* **Available data**:
-- ==== Sys2Proof/Machine/Frac.lean ====
section
/-! DEFINITION. Exact fractions, complex numbers of fractions and matrices of them: the arithmetic of R153 to R157, R190 and
R199, for which the spec names no number format (log entry 335). -/

namespace Sys2Proof.Machine

/-! ### Fractions -/

/-- `n / d` in lowest terms; a denominator 0 stands for a value without bound. -/
def Fr.of (n : Int) (d : Nat) : Fr :=
  let g := Nat.gcd n.natAbs d
  if g = 0 then ⟨0, 1⟩ else ⟨n / (g : Int), d / g⟩

def Fr.add (a b : Fr) : Fr := Fr.of (a.num * b.den + b.num * a.den) (a.den * b.den)
def Fr.neg (a : Fr) : Fr := ⟨-a.num, a.den⟩
def Fr.sub (a b : Fr) : Fr := a.add b.neg
def Fr.mul (a b : Fr) : Fr := Fr.of (a.num * b.num) (a.den * b.den)
def Fr.div (a b : Fr) : Fr :=
  if b.num < 0 then Fr.of (-(a.num * b.den)) (a.den * b.num.natAbs) else Fr.of (a.num * b.den) (a.den * b.num.natAbs)
def Fr.leB (a b : Fr) : Bool := decide (a.num * b.den ≤ b.num * a.den)
def Fr.one : Fr := ⟨1, 1⟩
def Fr.zero : Fr := ⟨0, 1⟩
def Fr.sum (l : List Fr) : Fr := l.foldl Fr.add Fr.zero
/-- Rounded down. -/
def Fr.floor (a : Fr) : Int := if a.den = 0 then 0 else a.num / (a.den : Int)
/-- Rounded to the nearest integer, halves up. -/
def Fr.near (a : Fr) : Int := (a.mul ⟨2, 1⟩ |>.add Fr.one).mul ⟨1, 2⟩ |>.floor

/-- `a` is at least `k` dB. -/
def Fr.atLeastDb (a : Fr) (k : Int) : Bool :=
  decide (0 < a.num) &&
    (if 0 ≤ k then decide (10 ^ k.toNat * a.den ^ 10 ≤ a.num.toNat ^ 10)
     else decide (a.den ^ 10 ≤ a.num.toNat ^ 10 * 10 ^ (-k).toNat))

/-- In quarter dB, rounded to the nearest, from 0 to `top`; a value without bound reads `top`. -/
def Fr.quarterDb (a : Fr) (top : Nat) : Nat :=
  if a.num ≤ 0 then 0
  else ((List.range top).filter fun k =>
    -- at least k + 1/2 quarter dB: a^80 ≥ 10^(2k + 1)
    decide (10 ^ (2 * k + 1) * a.den ^ 80 ≤ a.num.toNat ^ 80)).length

/-! ### Complex numbers -/

def Cx.zero : Cx := ⟨Fr.zero, Fr.zero⟩
def Cx.one : Cx := ⟨Fr.one, Fr.zero⟩
def Cx.add (a b : Cx) : Cx := ⟨a.re.add b.re, a.im.add b.im⟩
def Cx.sub (a b : Cx) : Cx := ⟨a.re.sub b.re, a.im.sub b.im⟩
def Cx.mul (a b : Cx) : Cx := ⟨(a.re.mul b.re).sub (a.im.mul b.im), (a.re.mul b.im).add (a.im.mul b.re)⟩
def Cx.conj (a : Cx) : Cx := ⟨a.re, a.im.neg⟩
def Cx.scale (a : Cx) (f : Fr) : Cx := ⟨a.re.mul f, a.im.mul f⟩
def Cx.normSq (a : Cx) : Fr := (a.re.mul a.re).add (a.im.mul a.im)
def Cx.div (a b : Cx) : Cx := (a.mul b.conj).scale (Fr.one.div b.normSq)
def Cx.sum (l : List Cx) : Cx := l.foldl Cx.add Cx.zero
/-- Integer power. -/
def Cx.pow (a : Cx) : Nat → Cx
  | 0 => Cx.one
  | n + 1 => (a.pow n).mul a

/-- A sample as its I and Q count in units of 2^-`q`. -/
def Cx.ofIQ (q : Nat) (p : Int × Int) : Cx := ⟨Fr.of p.1 (2 ^ q), Fr.of p.2 (2 ^ q)⟩

/-- Row times column. -/
def Cx.dot (a b : List Cx) : Cx := Cx.sum (List.zipWith Cx.mul a b)

/-! ### Roots and angles, to 2^-40 (log entry 344) -/

/-- The square root, rounded down to a multiple of 2^-40. -/
def Fr.sqrt (a : Fr) : Fr := if a.num ≤ 0 ∨ a.den = 0 then Fr.zero else Fr.of (Nat.sqrt (a.num.toNat * 2 ^ 80 / a.den)) (2 ^ 40)

/-- cos and sin of π / 2^m, in 2^-40. -/
def halfTurn : Nat → Int × Int
  | 0 => (-(2 ^ 40), 0)
  | 1 => (0, 2 ^ 40)
  | m + 2 =>
    let c := (halfTurn (m + 1)).1
    ((Nat.sqrt ((2 ^ 80 + c * 2 ^ 40) / 2).toNat : Int), (Nat.sqrt ((2 ^ 80 - c * 2 ^ 40) / 2).toNat : Int))

/-- Product of two complex numbers in 2^-40. -/
def cisMul (a b : Int × Int) : Int × Int :=
  ((a.1 * b.1 - a.2 * b.2) / 2 ^ 40, (a.1 * b.2 + a.2 * b.1) / 2 ^ 40)

/-- exp(j π k / 2^m), in 2^-40. -/
def cis (k m : Nat) : Int × Int :=
  (List.range (m + 1)).foldl (fun a i => if k / 2 ^ i % 2 = 1 then cisMul a (halfTurn (m - i)) else a) (2 ^ 40, 0)

/-- exp(j π k / 3), in 2^-40. -/
def cisThird (k : Nat) : Int × Int :=
  let s : Int := Nat.sqrt (3 * 2 ^ 78)
  nth (2 ^ 40, 0) [(2 ^ 40, 0), (2 ^ 39, s), (-(2 ^ 39), s), (-(2 ^ 40), 0), (-(2 ^ 39), -s), (2 ^ 39, -s)] (k % 6)

/-! ### Matrices, row by row -/

abbrev Mat := List (List Cx)

def Mat.col (m : Mat) (j : Nat) : List Cx := m.map fun r => nth Cx.zero r j
/-- The columns `js` of a matrix. -/
def Mat.cols (m : Mat) (js : List Nat) : Mat := m.map fun r => js.map fun j => nth Cx.zero r j
/-- Conjugate transpose of a matrix of `n` columns. -/
def Mat.herm (m : Mat) (n : Nat) : Mat := (List.range n).map fun j => (m.col j).map Cx.conj
/-- Product with a matrix of `n` columns. -/
def Mat.mul (a b : Mat) (n : Nat) : Mat := a.map fun r => (List.range n).map fun j => Cx.dot r (b.col j)
def Mat.sub (a b : Mat) : Mat := List.zipWith (List.zipWith Cx.sub) a b
def Mat.eye (n : Nat) : Mat := (List.range n).map fun i => (List.range n).map fun j => if i = j then Cx.one else Cx.zero
/-- Add `f` on the diagonal. -/
def Mat.load (m : Mat) (f : Fr) : Mat :=
  m.zipIdx.map fun r => r.1.zipIdx.map fun c => if r.2 = c.2 then ⟨c.1.re.add f, c.1.im⟩ else c.1
/-- Mean of the real diagonal. -/
def Mat.meanDiag (m : Mat) : Fr :=
  (Fr.sum (m.zipIdx.map fun r => (nth Cx.zero r.1 r.2).re)).div ⟨m.length, 1⟩

/-- One step of the elimination: column `i` becomes that of the identity. Answers the rows and the pivot's power. -/
def Mat.pivot (m : Mat) (i : Nat) : Mat × Fr :=
  let r := nth [] m i
  let p := nth Cx.zero r i
  let r := r.map fun v => v.div p
  (m.zipIdx.map fun row => if row.2 = i then r
    else List.zipWith (fun u v => u.sub ((nth Cx.zero row.1 i).mul v)) row.1 r, p.re)

/-- The inverse of a Hermitian matrix of `n` rows, and the pivots met. -/
def Mat.inv (m : Mat) (n : Nat) : Mat × List Fr :=
  let aug := List.zipWith (· ++ ·) m (Mat.eye n)
  let r := (List.range n).foldl (fun (acc : Mat × List Fr) i =>
    let s := acc.1.pivot i
    (s.1, acc.2 ++ [s.2])) (aug, [])
  (r.1.map fun row => row.drop n, r.2)

end Sys2Proof.Machine
end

* **What to do**: Using the listing above, work out the number of lines that include "down". The reply is that number alone.

* **Answer space**: 2